§ **WORK ITEM**: Below are entries. Copy exactly the lines running from the line that holds "counts := [wbits" to the line that holds "def plusImm (h", with both ends included.

Stored data entries
○ ○ ○ ○ ○ ○ ○

/-- The pattern of strmi (R243). -/
def inlinePat (f : FormS) (i : Issue) : Pattern :=
  let m := f.imm.toNat
  let two := m / 2 % 2 == 1
  let n := if two then 2 else 1
  { base := i.l.pay.toNat, ty := bits m 15 12, ndim := n, tl := bits m 11 6, scope := 3, itsel := bits m 5 4, sqsel := bits m 3 2
    itbase := if bits m 5 4 == 0 then i.l.iter.toNat else 0, lreg := i.l.lreg.toNat
    counts := [wbits i.r.pay 31 0, wbits i.r.pay 63 32].take n
    strides := [signedOf 32 (wbits i.x.pay 31 0), signedOf 32 (wbits i.x.pay 63 32)].take n }

/-- strmi (R243). -/
def execStrmi (h : Hdr) (f : FormS) (s : State) : Host.Outcome State Fault Refusal :=
  runSide s h fun i => complete s i h (.strmi (idCl f) (idPort f) (inlinePat f i))

/-- sstop (R244). -/
def execSstop (h : Hdr) (f : FormS) (s : State) : Host.Outcome State Fault Refusal :=
  runSide s h fun i => complete s i h (.sstop (idCl f) (idPort f) (f.imm.toNat % 2 == 1))

/-- cpy (R245, R355). -/
def execCpy (h : Hdr) (f : FormS) (s : State) : Host.Outcome State Fault Refusal :=
  runSideDual s h fun i => complete s i h (.cpy (f.id.toNat % 16) i.l.pay.toNat)

/-- l.payload + IMM16, or IMM16 (R246, R247). -/
def plusImm (h : Hdr) (f : FormS) (i : Issue) : Nat :=
  if h.ar == 1 then (i.l.pay.toNat + f.imm.toNat) % 2 ^ 64 else f.imm.toNat

/-- tlw (R235, R246): the counted elements have performed, so the token acquires them. -/
def execTlw (h : Hdr) (f : FormS) (s : State) : Host.Outcome State Fault Refusal :=
  runSide s h fun i =>
    let n := plusImm h f i
    if mustWait s i || tlOf s (s.ctxOf i.f.u) f.id.toNat < n then s
    else
      let (deps, s) := linkDeps s
      give s i h { i.result (BitVec.ofNat 64 n) false with deps := deps }

/-- tlrd (R246). -/
def execTlrd (h : Hdr) (f : FormS) (s : State) : Host.Outcome State Fault Refusal :=
  runSide s h fun i =>
    if mustWait s i then s else give s i h (i.tok (BitVec.ofNat 64 (tlOf s (s.ctxOf i.f.u) f.id.toNat)))

/-- ringaw (R247): null for a slot already released; it waits for one that has not filled, and acquires its elements. -/
def execRingaw (h : Hdr) (f : FormS) (s : State) : Host.Outcome State Fault Refusal :=
  runSide s h fun i =>
    let x := s.ctxOf i.f.u
    let n := f.id.toNat
    let k := plusImm h f i % 2 ^ 32
    if mustWait s i then s
    else if ringBefore k (ringRel s x n) then giveNull s i h
    else if ringBefore k (ringFill s x n) then
      let (deps, s) := linkDeps s
      give s i h { i.result (BitVec.ofNat 64 (ringSlot s x n k)) false with deps := deps }
    else s

/-- ringrel (R247): staged. -/
def execRingrel (h : Hdr) (f : FormS) (s : State) : Host.Outcome State Fault Refusal :=
  runSide s h fun i => complete s i h (.ringrel f.id.toNat (plusImm h f i % 2 ^ 32))

/-- pbinv (R248). -/
def execPbinv (h : Hdr) (f : FormS) (s : State) : Host.Outcome State Fault Refusal :=
  runSide s h fun i => complete s i h (.pbinv (idCl f) (if h.ar == 1 then some i.l.pay.toNat else none))

/-- sbar (R248). -/
def execSbar (h : Hdr) (f : FormS) (s : State) : Host.Outcome State Fault Refusal :=
  runSide s h fun i => complete s i h (.sbar (idCl f))

/-- REL advances over the marked slots from it on (R247). -/
def advanceRel : Nat → Nat → List Nat → Nat × List Nat
  | 0, r, ms => (r, ms)
  | n + 1, r, ms => if ms.contains r then advanceRel n ((r + 1) % 2 ^ 32) (ms.filter (· ≠ r)) else (r, ms)

/-- ringrel performs (R247): a slot that has not filled raises STRM_PORT. -/
def performRingrel (s : State) (p : Pend) (n k : Nat) : State :=
  let x := p.own.ctx
  let rel := ringRel s x n
  let s := dropPend s p.id
  if ringBefore k rel then s
  else if !ringBefore k (ringFill s x n) then
    takeFault s x (agentUnit p.who) fSTRM { pendSite p with addr := BitVec.ofNat 64 k }
  else
    let marks := setAdd (tabGet (s.ctx x).rel n) k
    let (r, ms) := advanceRel marks.length rel marks
    let s := touchCtx (s.modCtx x fun c => { c with rel := tabSet c.rel n ms }) x
    let s := laterSnaps s x p.own.iv fun v => { v with rel := tabSet v.rel n ms }
    countReg s x p.own.iv (0x60 + n) fun w => wput w 31 0 r

/-! ### Acceptance (R222, R225, R226) -/

/-- Whether a released operation is the first of its agent and activation among those a test selects. -/
def firstOf (s : State) (p : Pend) (same : Eff → Bool) : Bool :=
  ((s.pend.find? fun q => q.who == p.who && q.own.act == p.own.act && same q.eff).map (·.id)) == some p.id

/-- Whether the plane an owner worked in is its region's active one (R222). -/
def actActive (s : State) (o : Owner) : Bool :=
  match (s.region o.reg).kref with
  | some k => k.act == o.act
  | none => false

/-- A released command faults at acceptance. -/
def acceptFault (s : State) (p : Pend) (port code : Nat) (addr : Word) : State :=
  takeFault (dropPend s p.id) p.own.ctx (agentUnit p.who) code { pendSite p with chan := port, addr := addr }

/-- A command enters the queue; its obligation stays until it is complete (R242). -/
def enqueue (s : State) (p : Pend) (d c port : Nat) (k : CmdKind) : State :=
  let m : Cmd := { id := p.id, port := port, kind := k, own := p.own, floor := readFloor s p.own.reg p.deps }
  let s := { s with pend := s.pend.filter fun q => q.id ≠ p.id }
  popSbars (s.modCluster d c fun q => { q with queue := q.queue ++ [m] }) d c 33

/-- A stream command's pattern is checked and the command queued (R221, R225). -/
def acceptPat (s : State) (p : Pend) (d c port : Nat) (fields : Bool) (t : Pattern) (addr : Word) : State :=
  let bad := !fields || !patOk s p.own.ctx (portKind port) t || (springPort port && (springDest? s d c port).isNone)
  if bad then acceptFault s p port fSTRM addr else enqueue s p d c port (.strm t)

/-- A pattern block read at acceptance, from the cluster's cache when it is there (R226). -/
def acceptStrm (s : State) (p : Pend) (d c port va : Nat) : State :=
  let a := BitVec.ofNat 64 va
  if va % 128 ≠ 0 then acceptFault s p port fSTRM a
  else
    match tabGet? (s.cluster d c).pcache va with
    | some bs => acceptPat s p d c port (patFieldsOk (portKind port) bs) (patternOf bs) a
    | none =>
      let r : Reacher := { d := d, x := p.own.ctx, who := .pend p.id, u := agentUnit p.who, site := { pendSite p with chan := port } }
      match reachAll s r kOther (vCuts 4 va 128) with
      | .wait s => s
      | .fail s => dropPend s p.id
      | .ok segs s =>
        let (bs, bad, _, s) := readSegs s (readFloor s p.own.reg p.deps) s.clk segs
        if bad then acceptFault s p port fPOISON a
        else
          let s := s.modCluster d c fun q => if q.pcache.length < 32 then { q with pcache := tabSet q.pcache va bs } else q
          acceptPat s p d c port (patFieldsOk (portKind port) bs) (patternOf bs) a

/-- A queued command ends without an element (R244): a marker command counts as sent. -/
def dropQueued (s : State) (d c : Nat) (m : Cmd) : State :=
  let s := cmdDone s d c m.id
  match m.kind with
  | .marker b =>
    barSent (modBar s m.own.reg b fun r => { r with cmds := r.cmds.filter (· ≠ m.id) }) m.own.reg b
  | _ => s

/-- sstop acts (R232, R244). -/
def actSstop (s : State) (d c port : Nat) (own : Owner) (dropq : Bool) : State :=
  let s := match (s.port d c port).stream with
    | some m => if m.st == .frozen then s else endStream s d c port
    | none => s
  if dropq then
    ((s.cluster d c).queue.filter fun m => m.port == port && m.kind ≠ .sbar && !m.running && m.own.act == own.act).foldl
      (fun s m => dropQueued s d c m) s
  else s

/-- STREAM_CMD_ACCEPT (R222): the next command of its operator for a cluster is accepted, when its plane is active and
the queue has room. -/
def execStreamCmdAccept (k : Nat) (s : State) : Host.Outcome State Fault Refusal :=
  match s.pend.find? fun p => p.id == k with
  | none => .next s
  | some p =>
    match effCl p.eff with
    | none => .next s
    | some rc =>
      let r := s.region p.own.reg
      let d := r.die
      let c := r.cluster rc
      if !firstOf s p (fun e => effCl e == some rc) || !(s.live p.deps).isEmpty || !actActive s p.own || !ctxRuns s p.own.ctx
        || r.stopped || (s.cluster d c).queue.length ≥ 32 then .next s
      else
        match p.eff with
        | .strm _ port va => .next (acceptStrm s p d c port va)
        | .strmi _ port t => .next (acceptPat s p d c port true t (BitVec.ofNat 64 t.base))
        | .sstop _ port dq => .next (actSstop (dropPend s k) d c port p.own dq)
        | .pbinv _ a =>
          let s := s.modCluster d c fun q => { q with pcache := match a with | none => [] | some v => tabDel q.pcache v }
          .next (dropPend s k)
        | .sbar _ => .next (enqueue s p d c 0 .sbar)
        | .marker _ port b => .next (enqueue s p d c port (.marker b))
        | _ => .next s

/-! ### Starting (R222, R231) -/

/-- Whether a queued command may start (R222): the port and the earlier commands are those of its own plane (log 25). -/
def mayStart (s : State) (d c : Nat) (m : Cmd) : Bool :=
  let before := (s.cluster d c).queue.takeWhile fun q => q.id ≠ m.id
  !m.running && actActive s m.own && ctxRuns s m.own.ctx && !(s.region m.own.reg).stopped && !draining s (tarn0 d c)
    && (s.port d c m.port).stream.isNone
    && before.all fun q => q.kind ≠ .sbar && !(q.port == m.port && q.own.act == m.own.act)

/-- STREAM_START (R222, R224, R230, R232): the stream is bound to its port; an empty one is done at once. -/
def execStreamStart (die cl k : Nat) (s : State) : Host.Outcome State Fault Refusal :=
  match (s.cluster die cl).queue.find? fun m => m.id == k with
  | none => .next s
  | some m =>
    match m.kind with
    | .strm t =>
      if !mayStart s die cl m then .next s
      else
        let q := s.port die cl m.port
        let st : Stream := { cmd := k, pat := t, own := m.own, nth := q.nth, counted := q.counts.getD q.nth 0, floor := m.floor, since := s.clk }
        let s := s.modPort die cl m.port fun q =>
          { q with stream := some st, nth := q.nth + 1, counts := if q.counts.length ≤ q.nth then q.counts ++ [0] else q.counts }
        let s := s.modCluster die cl fun c =>
          { c with queue := listMod (fun n => n.id == k) (fun n => { n with running := true }) c.queue }
        if t.count == 0 then .next (endStream s die cl m.port)
        else .next (if streamBytes m.port t > 65536 then askLeave s die (.stream die cl m.port) 0 else s)
    | _ => .next s

/-- BARRIER_MARKER_SEND (R331): a spring's marker command starts, and its marker is delivered after the last element of
every earlier stream. -/
def execBarrierMarkerSend (die cl k : Nat) (s : State) : Host.Outcome State Fault Refusal :=
  match (s.cluster die cl).queue.find? fun m => m.id == k with
  | none => .next s
  | some m =>
    match m.kind, springDest? s die cl m.port with
    | .marker b, some dst =>
      if !mayStart s die cl m || !destOpen s dst then .next s
      else
        let (n, s') := s.newKey
        let f : Flight := { id := n, ctx := m.own.ctx, src := .port die cl m.port, dst := dst, item := .mark .barrier b }
        match deliver s' f with
        | none => .next s
        | some s =>
          let s := cmdDone s die cl k
          let s := modBar s m.own.reg b fun r => { r with cmds := r.cmds.filter (· ≠ k) }
          let s := match dst with | .chan u o _ => checkClash s u o | _ => s
          .next (barSent s m.own.reg b)
    | _, _ => .next s

/-! ### Copy engines (R237, R238) -/

/-- An engine's jobs. -/
def jobsOf (s : State) (d e : Nat) : List Job := tabGet (s.die d).engines e
def modJobs (s : State) (d e : Nat) (f : List Job → List Job) : State :=
  s.modDie d fun x => { x with engines := tabMod x.engines e f }
def modJob (s : State) (d e id : Nat) (f : Job → Job) : State := modJobs s d e (listMod (fun j => j.id == id) f)

/-- A job of 256 bytes (R237): its patterns, or none when it breaks a check. -/
def jobOf (s : State) (x : Nat) (bs : List Byte) : Option (Pattern × Pattern) :=
  let a := patternOf (bs.take 128)
  let b := patternOf (bs.drop 128)
  if patFieldsOk .copySrc (bs.take 128) && patFieldsOk .copyDst (bs.drop 128) && patOk s x .copySrc a && patOk s x .copyDst b
    && a.ty == b.ty && a.count == b.count then some (a, b) else none

/-- The die whose engines an agent's cpy reaches: the issuing die; a core's is compute die 0 (log 7). -/
def copyDie (s : State) (p : Pend) : Nat :=
  match p.who with
  | .oper u _ => regDie u
  | _ => (s.region p.own.reg).die

/-- The cluster whose governor a job asks. -/
def copyCl (p : Pend) : Nat :=
  match p.who with
  | .oper u _ => unitCl u
  | _ => 0

/-- COPY_JOB_ACCEPT (R237): an engine with fewer than 16 jobs takes the next one of its operator. -/
def execCopyJobAccept (k : Nat) (s : State) : Host.Outcome State Fault Refusal :=
  match s.pend.find? fun p => p.id == k with
  | none => .next s
  | some p =>
    match p.eff with
    | .cpy e va =>
      let d := copyDie s p
      let mine := fun (f : Eff) => match f with | .cpy g _ => g == e | _ => false
      if !firstOf s p mine || !(s.live p.deps).isEmpty || !ctxRuns s p.own.ctx || (jobsOf s d e).length ≥ 16 then .next s
      else if va % 128 ≠ 0 then .next (acceptFault s p 0 fSTRM (BitVec.ofNat 64 va))
      else
        let r : Reacher := { d := d, x := p.own.ctx, who := .pend k, u := agentUnit p.who, site := pendSite p }
        match reachAll s r kOther (vCuts 6 va 256) with
        | .wait s => .next s
        | .fail s => .next (dropPend s k)
        | .ok segs s =>
          let (bs, bad, _, s) := readSegs s (readFloor s p.own.reg p.deps) s.clk segs
          if bad then .next (acceptFault s p 0 fPOISON (BitVec.ofNat 64 va))
          else
            match jobOf s p.own.ctx bs with
            | none => .next (acceptFault s p 0 fSTRM (BitVec.ofNat 64 va))
            | some (a, b) =>
              let j : Job := { id := k, own := p.own, cl := copyCl p, tag := p.tag, src := a, dst := b, floor := readFloor s p.own.reg p.deps }
              let s := { s with pend := s.pend.filter fun q => q.id ≠ k }
              .next (modJobs s d e fun l => l ++ [j])
    | _ => .next s

/-- A job is done (R237). -/
def jobDone (s : State) (d e : Nat) (j : Job) : State :=
  (endLeave (modJobs s d e fun l => l.filter fun k => k.id ≠ j.id) d (.copy d j.cl e j.id)).meet j.id

/-- A job that faulted is over (R231); the node of a copy node does not complete, so its obligation stays. -/
def jobFails (s : State) (d e : Nat) (j : Job) : State :=
  if j.node then endLeave (modJobs s d e fun l => l.filter fun k => k.id ≠ j.id) d (.copy d j.cl e j.id) else jobDone s d e j

/-- A job faults (R231): the fault goes against its context. -/
def jobFault (s : State) (d e : Nat) (j : Job) (code : Nat) (addr : Word) : State :=
  jobFails (takeFault s j.own.ctx 0 code { engineSite d j.cl with addr := addr, iv := j.own.iv }) d e j

def jobReacher (d e : Nat) (j : Job) : Reacher :=
  { d := d, x := j.own.ctx, who := .engine d e, site := { engineSite d j.cl with iv := j.own.iv } }

/-- The partial that a job's elements form (R238). -/
def jobPartial (s : State) (d e : Nat) (j : Job) : Pend :=
  let ref := j.dst.side
  let q : Partial :=
    { idx := bits ref 20 9, gen := bits ref 22 21, ty := j.dst.ty, data := j.gather, p := j.poison, task := j.own.task, iv := j.own.iv
      who := { dev := s.devId, kind := 2, die := d, unit := e, tag := j.tag, attempt := j.own.attempt } }
  { id := j.id, who := .engine d e, own := j.own, tag := j.tag, eff := .contrib (bits ref 8 0) q }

○ ○ ○ ○ ○ ○ ○

§ **ANSWER BOX**:
    counts := [wbits i.r.pay 31 0, wbits i.r.pay 63 32].take n
    strides := [signedOf 32 (wbits i.x.pay 31 0), signedOf 32 (wbits i.x.pay 63 32)].take n }

/-- strmi (R243). -/
def execStrmi (h : Hdr) (f : FormS) (s : State) : Host.Outcome State Fault Refusal :=
  runSide s h fun i => complete s i h (.strmi (idCl f) (idPort f) (inlinePat f i))

/-- sstop (R244). -/
def execSstop (h : Hdr) (f : FormS) (s : State) : Host.Outcome State Fault Refusal :=
  runSide s h fun i => complete s i h (.sstop (idCl f) (idPort f) (f.imm.toNat % 2 == 1))

/-- cpy (R245, R355). -/
def execCpy (h : Hdr) (f : FormS) (s : State) : Host.Outcome State Fault Refusal :=
  runSideDual s h fun i => complete s i h (.cpy (f.id.toNat % 16) i.l.pay.toNat)

/-- l.payload + IMM16, or IMM16 (R246, R247). -/
def plusImm (h : Hdr) (f : FormS) (i : Issue) : Nat :=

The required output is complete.